日が明けても、終わることのない情事。気絶したミネルヴァから名残惜しく繋がっていた身体を離したエルフランは、執事が部屋をノックする前に部屋に篭る事を執事に告げ、誰一人入室する事を禁止したのであった。
数週間後、ベッドから起き上がれない程酷い体調不良となってしまったミネルヴァを、エルフランとエルヴァは青ざめ彼女のそばから離れたがらなかった。
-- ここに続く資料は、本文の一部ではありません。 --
-- ==== Sys2Proof/Machine/StoreOps.lean ====
section
/-! DEFINITION. Operations of the Store Controller shared by the blocks: directory, frontiers, allocation, close,
delete, payload addresses, cell headers, window slots (chapter 8). -/

namespace Sys2Proof.Machine

open Sys2Proof

/-! ## Directory and frontiers (R116, R117) -/

/-- The used entry with an id, if there is one. -/
def Stc.entry (t : Stc) (id : Nat) : Option Entry := (t.dir[id]?).join

/-- Sets the entry with an id (absent: the entry becomes free). -/
def Stc.setEntry (t : Stc) (id : Nat) (e : Option Entry) : Stc := { t with dir := t.dir.set id e }

/-- Changes a used entry. -/
def Stc.updEntry (t : Stc) (id : Nat) (f : Entry → Entry) : Stc := { t with dir := t.dir.modify id fun e => e.map f }

/-- Payload bytes per cell (R116). -/
def Entry.perCell (e : Entry) : Nat := if e.kind.voice then Config.voicePayload else Config.cellBytes

/-- The most payload an entry can hold (R118). -/
def Entry.capacity (e : Entry) : Nat := e.extent * e.perCell

/-- The used entries. -/
def Stc.used (t : Stc) : List Entry := t.dir.filterMap fun e => e

/-- The used entries of the voice region. -/
def Stc.voiceEntries (t : Stc) : List Entry := t.used.filter fun e => e.kind.voice

/-- The used entries of the fax region. -/
def Stc.faxEntries (t : Stc) : List Entry := t.used.filter fun e => !e.kind.voice

/-- The lowest cell of a fax segment. -/
def Entry.low (e : Entry) : Nat := e.base + 1 - e.extent

/-- The voice frontier (R117). -/
def Stc.fv (t : Stc) : Nat := t.voiceEntries.foldl (fun m e => max m (e.base + e.extent)) 0

/-- The fax frontier (R117). -/
def Stc.ff (t : Stc) : Nat := t.faxEntries.foldl (fun m e => min m e.low) t.size

/-- Size of the free span. -/
def Stc.freeSpan (t : Stc) : Nat := t.ff - t.fv

/-- Hole totals of the two regions (R117). -/
def Stc.voiceHoles (t : Stc) : Nat := t.fv - (t.voiceEntries.map (·.extent)).sum
def Stc.faxHoles (t : Stc) : Nat := (t.size - t.ff) - (t.faxEntries.map (·.extent)).sum

/-! ## Cells and payload (R116, R129) -/

/-- The cell of offset `k` of a segment with base `b` (R116). -/
def EntryKind.cell (kind : EntryKind) (b k : Nat) : Nat := if kind.voice then b + k else b - k

/-- The cell of offset `k` of entry `id`: the new position below the copy mark of a move, else the old (R129). -/
def Stc.cellOf (t : Stc) (id : Nat) (e : Entry) (k : Nat) : Nat :=
  match t.move with
  | some m => if m.id = id ∧ k < m.mark then e.kind.cell m.new k else e.kind.cell e.base k
  | none => e.kind.cell e.base k

/-- The address of payload byte `b` (R116). -/
def Stc.addr (t : Stc) (id : Nat) (e : Entry) (b : Nat) : Nat :=
  if e.kind.voice then
    t.cellOf id e (b / Config.voicePayload) * Config.cellBytes + 4 + b % Config.voicePayload
  else t.cellOf id e (b / Config.cellBytes) * Config.cellBytes + b % Config.cellBytes

/-- Payload bytes `off` to `off + n - 1`. -/
def Stc.readPayload (t : Stc) (id : Nat) (e : Entry) (off n : Nat) : List Byte :=
  (List.range n).map fun j => memRead t.mem (t.addr id e (off + j))

/-- Some payload byte of a range has wrong parity. -/
def Stc.badPayload (t : Stc) (id : Nat) (e : Entry) (off n : Nat) : Bool :=
  (List.range n).any fun j => t.badParity.contains (t.addr id e (off + j))

/-- Sets an entry's damaged flag (R131). -/
def Stc.damage (t : Stc) (id : Nat) : Stc := t.updEntry id fun e => { e with damaged := true }

/-! ## Cell headers (R116, log 10) -/

/-- The four bytes of a cell header: predicted value in two bytes, step index, kind byte. -/
def headerBytes (p : Int) (stepIndex : Nat) (kind : EntryKind) : List Byte :=
  be2 (BitVec.ofInt 16 p).toNat ++ be1 stepIndex ++ be1 kind.code

/-- Writes the header of the cell of offset `k`. -/
def Stc.writeHeader (t : Stc) (id : Nat) (e : Entry) (k : Nat) (p : Int) (stepIndex : Nat) : Stc :=
  t.writeBytes (t.cellOf id e k * Config.cellBytes) (headerBytes p stepIndex e.kind)

/-- A cell header as read: predicted value and step index, held in their ranges (R134), and the kind byte. -/
structure Header where
  predicted : Int
  stepIndex : Nat
  kindByte : Nat
  deriving DecidableEq, Repr

/-- Reads the header of a cell. -/
def Stc.readHeader (t : Stc) (cell : Nat) : Header :=
  let rd (j : Nat) : Nat := (memRead t.mem (cell * Config.cellBytes + j)).toNat
  { predicted := max (-8192) (min 8191 (BitVec.ofNat 16 (rd 0 * 256 + rd 1)).toInt)
    stepIndex := min 47 (rd 2)
    kindByte := rd 3 }

/-- Appends one byte at the used length; `h` is the header written before the first byte of a voice cell. -/
def Stc.appendByte (t : Stc) (id : Nat) (h : Int × Nat) (b : Byte) : Stc :=
  match t.entry id with
  | none => t
  | some e =>
    let t1 := if e.kind.voice && e.used % Config.voicePayload == 0
      then t.writeHeader id e (e.used / Config.voicePayload) h.1 h.2 else t
    (t1.writeByte (t.addr id e e.used) b).updEntry id fun e => { e with used := e.used + 1 }

/-! ## Window slots (R122) -/

/-- Some slot of some line window satisfies a test. -/
def State.anySlot (s : State) (p : Attach → Bool) : Bool :=
  s.lines.toList.any fun l => l.window.toList.any fun a => match a with
    | some x => p x
    | none => false

/-- Empties every slot that satisfies a test. -/
def State.emptySlots (s : State) (p : Attach → Bool) : State :=
  { s with lines := s.lines.map fun l =>
      { l with window := l.window.map fun a => match a with
                | some x => if p x then none else some x
                | none => none } }

/-- Writes a slot of a line's window. -/
def State.setSlot (s : State) (i slot : LineNo) (a : Option Attach) : State :=
  s.upd i fun l => { l with window := l.window.set slot a }

/-- Some slot holds the entry with right RECORD. -/
def State.recordHeld (s : State) (id : Nat) : Bool := s.anySlot fun a => a.id == id && a.right == .record

/-- An answer plan is active: from its answer until it becomes INACTIVE (R122). -/
def Line.planActive (l : Line) : Bool := l.apc.plan != .inactive && l.apc.plan != .waitRings

/-- A fax job is running: started and without an outcome (R98). -/
def Line.jobRunning (l : Line) : Bool :=
  match l.fxc.job with
  | some j => j.started && j.outcome == none
  | none => false

/-- A slot is in use by a running operation (R122). -/
def Line.slotInUse (l : Line) (slot : LineNo) : Bool :=
  (match l.vc.op with
    | some o => o.slot == slot
    | none => false)
  || ((slot == 0 || slot == 1) && l.planActive)
  || (slot == 2 && l.jobRunning)

/-! ## Allocation, close, delete (R119, R120, R121) -/

/-- The lowest free id. -/
def Stc.freeId (t : Stc) : Option Nat := t.dir.findIdx? (·.isNone)

/-- Allocates a segment of at least one cell: the new store and id, or the status of the failure (R119). `blank` holds the optional
fields. -/
def Stc.alloc (t : Stc) (kind : EntryKind) (extent : Nat) (blank : Entry → Entry) : Except Status (Stc × Nat) :=
  if t.freeSpan < max 1 extent then .error .storeFull
  else
    match t.freeId with
    | none => .error .directoryFull
    | some id =>
      let e : Entry :=
        { kind := kind, open_ := true, moving := false, damaged := false
          base := if kind.voice then t.fv else t.ff - 1
          extent := max 1 extent, used := 0, mailbox := none, originLine := none, ordinal := none, number := none
          fax := none }
      .ok (t.setEntry id (some (blank e)), id)

/-- The extent an entry keeps at its close (R120). -/
def Entry.closedExtent (e : Entry) : Nat :=
  if e.used = 0 then 1 else (e.used + e.perCell - 1) / e.perCell

/-- Closes an entry at its used length and empties its RECORD slot (R120). -/
def State.closeEntry (s : State) (id : Nat) : State :=
  ({ s with stc := s.stc.updEntry id fun e => { e with open_ := false, extent := e.closedExtent } }).emptySlots
    fun a : Attach => a.id == id && a.right == Right.record

/-- Why a delete of a used entry is refused, if it is (R121). -/
def State.deleteRefusal (s : State) (id : Nat) (e : Entry) : Option Status :=
  if e.open_ then some .wrongState
  else if e.moving then some .busy
  else if s.anySlot fun a => a.id == id then some .inUse
  else none

/-- Frees an entry and its cells (R121). -/
def State.freeEntry (s : State) (id : Nat) : State := { s with stc := s.stc.setEntry id none }

/-- A block's delete: done unless refused; tells whether it was done (R121). -/
def State.tryDelete (s : State) (id : Nat) : State × Bool :=
  match s.stc.entry id with
  | none => (s, true)
  | some e =>
    match s.deleteRefusal id e with
    | some _ => (s, false)
    | none => (s.freeEntry id, true)

end Sys2Proof.Machine
end

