/-- O43. SDEL takes its five checks in order and frees the entry (08 R121). -/
def Obligations.SdelChecksInOrder : Prop :=
  ∀ (s : State) (tag id : Nat), s.ready →
    exec (.sdel 15 tag id) s = .next
      (if 96 ≤ id then s.answered 15 tag (chars 'S' 'D' 'E' 'L') .badArgument []
      else match s.stc.entry id with
        | none => s.answered 15 tag (chars 'S' 'D' 'E' 'L') .notFound []
        | some e =>
          if e.open_ = true then s.answered 15 tag (chars 'S' 'D' 'E' 'L') .wrongState []
          else if e.moving = true then s.answered 15 tag (chars 'S' 'D' 'E' 'L') .busy []
          else if ∃ (i k : LineNo) (a : Attach), (s.line i).window.get k = some a ∧ a.id = id then
            s.answered 15 tag (chars 'S' 'D' 'E' 'L') .inUse []
          else ({ s with stc := { s.stc with dir := s.stc.dir.set id none } }).answered 15 tag
            (chars 'S' 'D' 'E' 'L') .ok [])

/-- O44. SWRT, SRED, SLST and SSTA, carried out or refused (08 R124, 08 R125, 08 R126, 08 R131). -/
def Obligations.StoreReadsAndReports : Prop :=
  ∀ (s : State) (tag : Nat), s.ready →
    (∀ id bytes e, id < 96 → bytes.length ≤ 1024 → s.stc.entry id = some e → e.open_ = true → s.recordHeld id = false →
      let l := bytes.take (e.capacity - e.used)
      exec (.swrt 15 tag id bytes) s = .next
        (({ s with stc := l.foldl (fun t b => t.appendByte id (0, 16) b) s.stc }).answered 15 tag
          (chars 'S' 'W' 'R' 'T') .ok (be2 l.length ++ be4 (e.used + l.length))))
    ∧ (∀ id offset count e, id < 96 → s.stc.entry id = some e →
      let n := min (clamp 1 1024 count) (e.used - offset)
      let f := be1 id ++ be4 offset ++ be2 n ++ s.stc.readPayload id e offset n
      exec (.sred 15 tag id offset count) s = .next
        (if s.stc.badPayload id e offset n then
          ({ s with
            stc := s.stc.updEntry id fun e => { e with damaged := true }
            cnt := { s.cnt with storeParity := satAdd s.cnt.storeParity 1 } }).answered 15 tag
            (chars 'S' 'R' 'E' 'D') .damaged f
        else s.answered 15 tag (chars 'S' 'R' 'E' 'D') .ok f))
    ∧ (∀ start, start < 96 →
      exec (.slst 15 tag start) s = .next (s.answered 15 tag (chars 'S' 'L' 'S' 'T') .ok
        (be1 ((s.stc.from start).take 16).length
          ++ (((s.stc.from start).take 16).flatMap fun x => Entry.bytes x.1 x.2)
          ++ be1 (nextAfter 16 96 (s.stc.from start)))))
    ∧ exec (.ssta 15 tag) s = .next (s.answered 15 tag (chars 'S' 'S' 'T' 'A') .ok s.stc.fields)
    ∧ (∀ id bytes, (96 ≤ id ∨ 1024 < bytes.length) →
      exec (.swrt 15 tag id bytes) s = .next (s.answered 15 tag (chars 'S' 'W' 'R' 'T') .badArgument []))
    ∧ (∀ id offset count, 96 ≤ id →
      exec (.sred 15 tag id offset count) s = .next (s.answered 15 tag (chars 'S' 'R' 'E' 'D') .badArgument [])
      ∧ exec (.slst 15 tag id) s = .next (s.answered 15 tag (chars 'S' 'L' 'S' 'T') .badArgument []))
    ∧ (∀ id bytes offset count, id < 96 → bytes.length ≤ 1024 → s.stc.entry id = none →
      exec (.swrt 15 tag id bytes) s = .next (s.answered 15 tag (chars 'S' 'W' 'R' 'T') .notFound [])
      ∧ exec (.sred 15 tag id offset count) s = .next (s.answered 15 tag (chars 'S' 'R' 'E' 'D') .notFound []))
    ∧ ∀ id bytes e, id < 96 → bytes.length ≤ 1024 → s.stc.entry id = some e →
      (e.open_ = false → exec (.swrt 15 tag id bytes) s = .next
        (s.answered 15 tag (chars 'S' 'W' 'R' 'T') .wrongState []))
      ∧ (e.open_ = true → s.recordHeld id = true → exec (.swrt 15 tag id bytes) s = .next
        (s.answered 15 tag (chars 'S' 'W' 'R' 'T') .inUse []))
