-- ==== Sys2Proof/Laws/State.lean ====
section
/-! SUPPORT. What each update of the state leaves and sets: one lemma per field per update, so that no proof unfolds a
record update. -/

namespace Sys2Proof.Machine

open Sys2Proof

/-! ## A line after an update -/

@[simp] theorem State.line_upd_self (s : State) (i : LineNo) (f : Line → Line) :
    (s.upd i f).line i = f (s.line i) := by simp [State.upd, State.line]

theorem State.line_upd_ne (s : State) {i j : LineNo} (f : Line → Line) (h : j ≠ i) :
    (s.upd i f).line j = s.line j := by simp [State.upd, State.line, Four.get_set_ne _ _ h]

theorem State.line_upd (s : State) (i j : LineNo) (f : Line → Line) :
    (s.upd i f).line j = if j = i then f (s.line i) else s.line j := by
  by_cases h : j = i
  · subst h; simp
  · simp [h, State.line_upd_ne s f h]

/-- A part of a line that an update of a line leaves as it is, it leaves on every line. -/
theorem State.line_upd_part {α : Type} (s : State) (i j : LineNo) (f : Line → Line) (g : Line → α)
    (h : ∀ l, g (f l) = g l) : g ((s.upd i f).line j) = g (s.line j) := by
  rw [State.line_upd]; split
  · next e => subst e; exact h _
  · rfl

/-! ## Two updates of one line are one -/

theorem State.upd_upd (s : State) (i : LineNo) (f g : Line → Line) :
    (s.upd i f).upd i g = s.upd i fun l => g (f l) := by simp [State.upd]

/-- An update of a line that leaves it as it is changes nothing. -/
theorem State.upd_same (s : State) (i : LineNo) (f : Line → Line) (h : f (s.line i) = s.line i) : s.upd i f = s := by
  have h' : f (s.lines.get i) = s.lines.get i := h
  simp [State.upd, h']

/-- Updates that agree on the line are equal. -/
theorem State.upd_congr (s : State) (i : LineNo) (f g : Line → Line) (h : f (s.line i) = g (s.line i)) :
    s.upd i f = s.upd i g := by
  have h' : f (s.lines.get i) = g (s.lines.get i) := h
  simp [State.upd, h']

theorem State.updLif_updLif (s : State) (i : LineNo) (f g : Lif → Lif) :
    (s.updLif i f).updLif i g = s.updLif i fun x => g (f x) := by simp [State.updLif, State.upd_upd]

theorem State.updCc_updCc (s : State) (i : LineNo) (f g : Cc → Cc) :
    (s.updCc i f).updCc i g = s.updCc i fun x => g (f x) := by simp [State.updCc, State.upd_upd]

theorem State.updTu_updTu (s : State) (i : LineNo) (f g : Tu → Tu) :
    (s.updTu i f).updTu i g = s.updTu i fun x => g (f x) := by simp [State.updTu, State.upd_upd]

theorem State.updDp_updDp (s : State) (i : LineNo) (f g : Dp → Dp) :
    (s.updDp i f).updDp i g = s.updDp i fun x => g (f x) := by simp [State.updDp, State.upd_upd]

theorem State.updBlc_updBlc (s : State) (i : LineNo) (f g : Blc → Blc) :
    (s.updBlc i f).updBlc i g = s.updBlc i fun x => g (f x) := by simp [State.updBlc, State.upd_upd]

theorem State.updFxc_updFxc (s : State) (i : LineNo) (f g : Fxc → Fxc) :
    (s.updFxc i f).updFxc i g = s.updFxc i fun x => g (f x) := by simp [State.updFxc, State.upd_upd]

theorem State.updVc_updVc (s : State) (i : LineNo) (f g : Vc → Vc) :
    (s.updVc i f).updVc i g = s.updVc i fun x => g (f x) := by simp [State.updVc, State.upd_upd]

theorem State.updApc_updApc (s : State) (i : LineNo) (f g : Apc → Apc) :
    (s.updApc i f).updApc i g = s.updApc i fun x => g (f x) := by simp [State.updApc, State.upd_upd]

theorem State.updCnt_updCnt (s : State) (i : LineNo) (f g : LineCounters → LineCounters) :
    (s.updCnt i f).updCnt i g = s.updCnt i fun x => g (f x) := by simp [State.updCnt, State.upd_upd]

/-! ## Fields of the state that an update of a line leaves -/

@[simp] theorem State.upd_pending (s : State) (i : LineNo) (f : Line → Line) : (s.upd i f).pending = s.pending := rfl
@[simp] theorem State.upd_now (s : State) (i : LineNo) (f : Line → Line) : (s.upd i f).now = s.now := rfl
@[simp] theorem State.upd_phase (s : State) (i : LineNo) (f : Line → Line) : (s.upd i f).phase = s.phase := rfl
@[simp] theorem State.upd_cause (s : State) (i : LineNo) (f : Line → Line) : (s.upd i f).cause = s.cause := rfl
@[simp] theorem State.upd_gd (s : State) (i : LineNo) (f : Line → Line) : (s.upd i f).gd = s.gd := rfl
@[simp] theorem State.upd_ct (s : State) (i : LineNo) (f : Line → Line) : (s.upd i f).ct = s.ct := rfl
@[simp] theorem State.upd_bm (s : State) (i : LineNo) (f : Line → Line) : (s.upd i f).bm = s.bm := rfl
@[simp] theorem State.upd_stc (s : State) (i : LineNo) (f : Line → Line) : (s.upd i f).stc = s.stc := rfl
@[simp] theorem State.upd_lp (s : State) (i : LineNo) (f : Line → Line) : (s.upd i f).lp = s.lp := rfl
@[simp] theorem State.upd_nu (s : State) (i : LineNo) (f : Line → Line) : (s.upd i f).nu = s.nu := rfl
@[simp] theorem State.upd_sl (s : State) (i : LineNo) (f : Line → Line) : (s.upd i f).sl = s.sl := rfl
@[simp] theorem State.upd_cnt (s : State) (i : LineNo) (f : Line → Line) : (s.upd i f).cnt = s.cnt := rfl
@[simp] theorem State.upd_freeCount (s : State) (i : LineNo) (f : Line → Line) : (s.upd i f).freeCount = s.freeCount := rfl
すぐに医者を手配され、診断されたのは妊娠というニュース。
数ヶ月後には、なかなか終わらない悪阻と大きなお腹に重篤な病気では、と心配したエルフランは、医者を拉致をするように無理矢理連れ込んだ屋敷で診断させた。
「これは…双子ですね、お腹の中のお子さんもすくすくと育っています」
と言った言葉にエルフランは呆然と立ちすくみ、エルヴァは喜びの舞を踊ったのだった。